Strona:Gabryela Zapolska - Córka Tuśki (1907).djvu/161

Ta strona została przepisana.

Stanęła we drzwiach. Mundek zatrzymał się.
Nie wyrzekli nic.
Była to króciutka chwila.
Lecz Pita odczuła natychmiast, że nic się jej nie uda.
Mimo to mówi:
— Mundku!
— ?...
— Tarnawicz... Tarnawicz prosił, to jest kazał... żeby cię prosić... żeby cię błagać... żeby...
Ach, jak ciężko Picie mówić! Jakby w obcęgi wzięto jej szczęki. I myśli się tłoczą, kłębią... nie umie znaleźć słów, nie umie znaleźć zdań.
— Tarnawicz prosił — zaczyna znów — prosił, żebyś ty... nie spełnił tego, co masz spełnić!...
Oczy zakryła rękoma, oparła się o futrynę drzwi. Po za nią dogorywająca świeca rzuca drżące blaski i złoci jej włosy, jakby aureolą dookoła głowy.
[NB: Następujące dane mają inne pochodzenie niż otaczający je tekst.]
/-- 42_fpu_simd_gating.md R190 and R191 together: what FXSAVE saved, FXRSTOR from the same memory and the same physical bytes restores:
the x87 and MMX context always, XMM and MXCSR if OSFXSR was set both times, where the bytes of the image are distinct bytes of
memory (where each part lies in the image is log 10; the map is log 36). -/
def Obligations.FxrstorRestoresSaved : Prop :=
  ∀ (m m' : MemOperand) (s t s' t' : State) (ps : List Nat),
    s.raised = none → exec (.fxsave m) s = .next t → t.raised = none → s.Reaches (s.dataAccess (.fxsave m)) ps →
    s'.mem = t.mem → s'.Reaches (s'.dataAccess (.fxrstor m')) ps → s'.raised = none →
    ps.Nodup → (∀ p ∈ ps, s.isRam p = true ∧ s'.isRam p = true) →
    exec (.fxrstor m') s' = .next t' → t'.raised = none →
    t'.fpu = s.fpu ∧ (s.osfxsr = true → s'.osfxsr = true → t'.sse = s.sse) ∧ (s'.osfxsr = false → t'.sse = s'.sse)

/-- 42_fpu_simd_gating.md R190, R191, D36: with `fx_gate`, TS or EM stops both by #NM before any access. -/
def Obligations.FxGateRaisesNm : Prop :=
  ∀ (m : MemOperand) (s : State), s.params.fxGate = true → s.ts = true ∨ s.em = true →
    exec (.fxsave m) s = .next { s with raised := some .nm } ∧ exec (.fxrstor m) s = .next { s with raised := some .nm }

/-! ### Instructions gated by CR4, CPUID -/

/-- 43_cr4_gated.md R210: RDTSC with TSD set, outside real-address mode and level 0, raises #GP(0) (D18); else it puts the count into
EDX:EAX (which count is open, D30; log 16). -/
def Obligations.RdtscGateAndResult : Prop :=
  ∀ s : State,
    (s.tsd = true → s.mode ≠ .realMode → s.cpl ≠ 0#2 → exec .rdtsc s = .next { s with raised := some (.gp 0#32) }) ∧
    (s.tsd = false ∨ s.mode = .realMode ∨ s.cpl = 0#2 →
      ∃ (hi lo : Word), exec .rdtsc s =
        .next { s with
          tsc := hi ++ lo, regs := putReg .eax lo (putReg .edx hi s.regs), draws := s.draws + 1, pc := s.pc + 2#32 })

/-- 43_cr4_gated.md R211: RDPMC with PCE clear, outside real-address mode and level 0, raises #GP(0) (D18); else it puts a count into
EDX:EAX (open, D30; log 16). -/
def Obligations.RdpmcGateAndResult : Prop :=
  ∀ s : State,
    (s.pce = false → s.mode ≠ .realMode → s.cpl ≠ 0#2 → exec .rdpmc s = .next { s with raised := some (.gp 0#32) }) ∧
    (s.pce = true ∨ s.mode = .realMode ∨ s.cpl = 0#2 →
      ∃ (hi lo : Word), exec .rdpmc s =
        .next { s with
          pmc := hi ++ lo, regs := putReg .eax lo (putReg .edx hi s.regs), draws := s.draws + 1, pc := s.pc + 2#32 })

/-- 43_cr4_gated.md R212, R213, 10_state.md R49: with DE set an access to DR4 or DR5 raises #UD at every level. With DE clear it
completes, and only the register written and `pc` change: what is read and what is written is open. Which privilege the access
needs is open too (R212): where the parameter `drGate` asks for that of R141 and it is missing, #GP(0) (log 15). R212 and R213
say of the flags only "none specified": that all of EFLAGS is kept is log 33. -/
def Obligations.DebugRegisterAccess : Prop :=
  ∀ (md : BitVec 2) (r : Reg) (s : State),
    (s.de = true → ∀ i ∈ [Instr.movR32Dr4 md r, .movR32Dr5 md r, .movDr4R32 md r, .movDr5R32 md r],
      exec i s = .next { s with raised := some .ud }) ∧
    (s.de = false → s.params.drGate = true → s.privOk = false →
      ∀ i ∈ [Instr.movR32Dr4 md r, .movR32Dr5 md r, .movDr4R32 md r, .movDr5R32 md r],
        exec i s = .next { s with raised := some (.gp 0#32) }) ∧
    (s.de = false → s.params.drGate = false ∨ s.privOk = true →
      (∃ v, exec (.movR32Dr4 md r) s =
        .next { s with regs := putReg r v s.regs, draws := s.draws + 1, pc := s.pc + 3#32 }) ∧
      (∃ v, exec (.movR32Dr5 md r) s =
        .next { s with regs := putReg r v s.regs, draws := s.draws + 1, pc := s.pc + 3#32 }) ∧
      (∃ v, exec (.movDr4R32 md r) s = .next { s with dr4 := v, pc := s.pc + 3#32 }) ∧
      (∃ v, exec (.movDr5R32 md r) s = .next { s with dr5 := v, pc := s.pc + 3#32 }))

/-- 43_cr4_gated.md R214 (bits 93 G5, general knowledge; log 17): nothing gates CPUID; function 1 shows the parameters in the named bits
of EDX and the family in EAX, everything else it answers is open. A bit that G5 gives to two parameters shows the one it is named
for, VME and SSE (the model's choice, log 17). On a processor G5 can describe, the program reads every flag of `cr4_present` from
the answer. -/
def Obligations.CpuidResult : Prop :=
  ∀ s : State, ∃ a b c d, exec .cpuid s =
      .next { s with regs := ⟨a, c, d, b, s.regs.esp, s.regs.ebp, s.regs.esi, s.regs.edi⟩, draws := s.draws + 1,
                     pc := s.pc + 2#32 } ∧
    (s.regs.eax = 1#32 →
      d.getLsbD 1 = s.params.cr4Present.getLsbD 0 ∧ d.getLsbD 25 = s.params.cpuidSse ∧
      d.getLsbD 2 = s.params.cr4Present.getLsbD 3 ∧ d.getLsbD 3 = s.params.cr4Present.getLsbD 4 ∧
      d.getLsbD 4 = s.params.cr4Present.getLsbD 2 ∧ d.getLsbD 6 = s.params.cr4Present.getLsbD 5 ∧
      d.getLsbD 7 = s.params.cr4Present.getLsbD 6 ∧ d.getLsbD 13 = s.params.cr4Present.getLsbD 7 ∧
      d.getLsbD 23 = s.params.cpuidMmx ∧ d.getLsbD 24 = s.params.cr4Present.getLsbD 9 ∧
      d.getLsbD 26 = s.params.cpuidSse2 ∧
      a.extractLsb' 8 4 = (Proc.signature s.params.proc).extractLsb' 8 4 ∧
      (CpuidTells s.params → ∀ i < 11, (flagsFromCpuid a d)[i]? = some (s.params.cr4Present.getLsbD i)))

/-! ### Paging, alignment, formulas -/

/-- 20_memory.md R81 (90_conflicts.md C1): paging is active exactly when PG and PE are set; when it is not, every linear address is used
as physical. When it is, the translation, given CR3, answers a page fault or a page, whose address has 32 bits with PAE clear: this
clause is the model's form of R86 and D32 (log 7). -/
def Obligations.PagingOffIsIdentity : Prop :=
  ∀ (s : State) (k : AccessKind) (a : Word),
    (s.pagingActive = true ↔ s.cr0.getLsbD 31 = true ∧ s.cr0.getLsbD 0 = true) ∧
    (s.pagingActive = false → s.translate k a = .ok a.toNat) ∧
    (s.pagingActive = true → (s.translateRequest k a).cr3 = s.cr3 ∧ (s.translateRequest k a).linear = a ∧
      ((∃ pf, s.translate k a = .error pf) ∨
        ∃ pg, (Config.translate (s.translateRequest k a) s.mem).page = some pg ∧
          s.translate k a = .ok (if s.pae then pg.phys.toNat else pg.phys.toNat % 2 ^ 32)))

/-- 20_memory.md R87: with paging active and WP set, a write at CPL 0, 1 or 2 to a read-only user page is forbidden (it raises a
page fault: general knowledge there); with WP clear it is allowed. That the translation answers with a page and its two
properties, and that no other page it finds is refused, is the model's choice (log 7). -/
def Obligations.WriteProtectRule : Prop :=
  ∀ (s : State) (a : Word), s.pagingActive = true → s.cpl ≠ 3#2 →
    (∀ pg : Page, s.writeForbidden .write pg = true ↔ s.wp = true ∧ pg.user = true ∧ pg.readOnly = true) ∧
    match (Config.translate (s.translateRequest .write a) s.mem).page with
    | none => ∃ pf, s.translate .write a = .error pf
    | some pg => (∃ pf, s.translate .write a = .error pf) ↔ s.wp = true ∧ pg.user = true ∧ pg.readOnly = true

/-- 60_exceptions.md R236, 20_memory.md R88: a step that ends in a page fault leaves in CR2 the address that the translation gave
(`pf_addr`, D12; log 7) of a byte of its own fetch, or of a byte of the data access of its instruction, of that access's kind and
width (log 10, 12, 23); and that happens only while paging is active. Where the gate is open and the alignment check lets it through,
an instruction of the table with a data access ends in the page fault the translation gives of a byte of it, if there is one: CR2
has that address and nothing else changes; else it completes. -/
def Obligations.PageFaultLoadsCr2 : Prop :=
  (∀ s t : State, s.raised = none → step s = .next t →
    t.raised ≠ some .pf ∨ (s.pagingActive = true ∧
      ((∃ a ∈ linearBytes s.pc maxInstrBytes, s.translate .fetch a = .error t.cr2) ∨
        ∃ d : DataAccess,
          ((∃ i, s.fetch = .instr i ∧ s.dataAccess i = some d) ∨
            ∃ c bs, s.fetch = .unlisted c bs ∧ s.numericData c.operand bs = some d) ∧
          ∃ a ∈ linearBytes (s.effAddr d.operand) d.width, s.translate d.kind a = .error t.cr2))) ∧
  (∀ (s : State) (i : Instr) (d : DataAccess),
    s.dataAccess i = some d → s.GateOpen i → s.Aligned d → s.pagingActive = true →
    match s.translateList d.kind (linearBytes (s.effAddr d.operand) d.width) with
    | .error pf => exec i s = .next { s with cr2 := pf, raised := some .pf }
    | .ok _ => ∃ t, exec i s = .next t ∧ t.raised = s.raised ∧ t.pc = s.pc + BitVec.ofNat 32 i.length)

/-- 20_memory.md R92, 10_state.md R28: a step raises the alignment check only under all four conditions: AM, AC, CPL 3, protected or
virtual-8086 mode; and under them a misaligned MOVNTI does, and one at a multiple of 4, paging off, completes and stores (what is
checked and #AC are general knowledge there, log 21). -/
def Obligations.AlignmentCheckOnlyWhenActive : Prop :=
  (∀ (s t : State) (code : Word), s.raised = none → step s = .next t → t.raised = some (.ac code) →
    s.am = true ∧ s.ac = true ∧ s.cpl = 3#2 ∧ (s.mode = .protectedMode ∨ s.mode = .v86Mode)) ∧
  (∀ (m : MemOperand) (g : Reg) (s : State), s.am = true → s.ac = true → s.cpl = 3#2 →
    s.mode = .protectedMode ∨ s.mode = .v86Mode →
    ((s.effAddr m).toNat % 4 ≠ 0 → exec (.movnti m g) s = .next { s with raised := some (.ac 0#32) }) ∧
    ((s.effAddr m).toNat % 4 = 0 → s.pagingActive = false →
      ∃ mem, exec (.movnti m g) s = .next { s with mem := mem, pc := s.pc + BitVec.ofNat 32 (3 + m.size) } ∧
        ∀ k < 4, s.isRam ((s.effAddr m).toNat + k) = true →
          Memory.read mem ((s.effAddr m).toNat + k) = (s.reg g).extractLsb' (8 * k) 8))

/-- 10_state.md R40, 20_memory.md R82: with PAE clear the base of the page directory is the 20 high bits of CR3 followed by 12 zeros, a
multiple of 4096 (a formula that no access consults: the translation is given CR3, log 7). Physical addresses have 32 bits with PAE
clear and 36 with it set (20_memory.md R83, 10_state.md R51): so has every address that the translation or a data access answers,
and no step changes a byte beyond. -/
def Obligations.PageDirectoryBase : Prop :=
  ∀ s : State,
    (s.pae = false → s.tableBase = s.cr3.extractLsb' 12 20 ++ 0#12 ∧ s.tableBase.toNat % 4096 = 0) ∧
    let limit := if s.pae then 2 ^ 36 else 2 ^ 32
    (∀ k a p, s.translate k a = .ok p → p < limit) ∧
    (∀ k b n a ps, s.access k b n a = .ok ps → ∀ p ∈ ps, p < limit) ∧
    (∀ (tr : Transfer) (p : Nat), limit ≤ p → Memory.read (s.transfer tr).mem p = Memory.read s.mem p) ∧
    ∀ (t : State) (p : Nat), step s = .next t → limit ≤ p → Memory.read t.mem p = Memory.read s.mem p

/-- 20_memory.md R95, R97: caching with CD = NW = 0, its policy by processor, and when PCD and PWT are heeded. These are the model's
formulas over the registers, which no access consults; that caching of all of memory is enabled in no other case is the model's
choice too, since R96 leaves CD = 0 with NW = 1 open (log 24). -/
def Obligations.CacheFormulas : Prop :=
  ∀ s : State,
    (s.cachingEnabled = true ↔ s.cd = false ∧ s.nw = false) ∧
    (s.cachingEnabled = true → s.params.proc = .intel486 → s.cachePolicy = some .writeThrough) ∧
    (s.cachingEnabled = true → s.params.proc = .pentium4 ∨ s.params.proc = .p6 ∨ s.params.proc = .pentium →
      s.cachePolicy = some .writeBack) ∧
    (s.pg = false ∨ s.cd = true → s.pdCaching = none) ∧
    (s.pg = true → s.cd = false → s.pcd = true → s.pdCaching = some none) ∧
    (s.pg = true → s.cd = false → s.pcd = false →
      s.pdCaching = some (some (if s.pwt then .writeThrough else .writeBack)))

/-- 40_mov_cr.md, the constants, at the values of 95_test_vectors.md V8.7 to V8.9; 00_scope.md section 4 (R5): a flag absent from
`cr4_present` is reserved. -/
def Obligations.ReservedMasks : Prop :=
  ∀ p : Params,
    (etHardwired p = true → rsvd0 p = 0x1FFAFFD0#32) ∧ (etHardwired p = false → rsvd0 p = 0x1FFAFFC0#32) ∧
    (∀ i < 32, (rsvd4 p).getLsbD i = (decide (11 ≤ i) || !p.cr4Present.getLsbD i))

/-- 60_exceptions.md R237: a machine check raises its exception when MCE is set; while MCE is clear the model says nothing of it (log 19). -/
def Obligations.MachineCheckEnabledByMce : Prop :=
  ∀ (s : State) (rest : List (Option Event)), s.raised = none → s.arrivals = some .machineCheck :: rest →
    (s.mce = true → step s = .next { s with arrivals := rest, raised := some .mc }) ∧
    (s.mce = false → step s = .fault .machineCheckDisabled)

/-- 00_scope.md R5, 10_state.md R57, R62: an absent flag of CR4 does not exist, and a reserved bit has no effect, whatever they hold: an
instruction other than MOV to and from CR4 does the same in two states that differ in those bits of CR4 only. -/
def Obligations.AbsentFlagsHaveNoEffect : Prop :=
  ∀ (s t : State) (w : Word), s.SameFlags w →
    (∀ i : Instr, (∀ md r, i ≠ .movR32Cr4 md r ∧ i ≠ .movCr4R32 md r) → exec i s = .next t →
      exec i { s with cr4 := w } = .next { t with cr4 := w }) ∧
    (∀ (c : ClassInfo) (bs : List Byte), execUnlisted c bs s = .next t →
      execUnlisted c bs { s with cr4 := w } = .next { t with cr4 := w })
end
— Kazał prosić, Mundku, żeby to nieszczęście nie przyszło na nas, na nich, na wszystkich... Bo to ma się stać przez ciebie... a ty...
Nie może dalej dokończyć. Mimowolnym ruchem osuwa się na kolana:
— Ja cię tak proszę! ja cię tak proszę!
Chętnie czołgałaby się do jego nóg, za ręce pochwyciła, ale nie śmie.
On tam stoi oparty o te drzwi, po za któremi jest to „straszne,“ oświetlony wązkiem pasmem konającego światła. Marmurowo blady, zdecydowany, z ustami zaciśniętemi, z oczyma głęboko wpadłemi w orbity.
— Mundku!...
Picie głos zamiera. Wyciągnęła rączki, z ramion jej zesunął się pled. Drobna, biała, chuda. Tylko te włosy, te złoto-srebrne włosy!...
— Mundku!
Lecz on nagle rozkazującym ruchem nakazuje jej milczenie.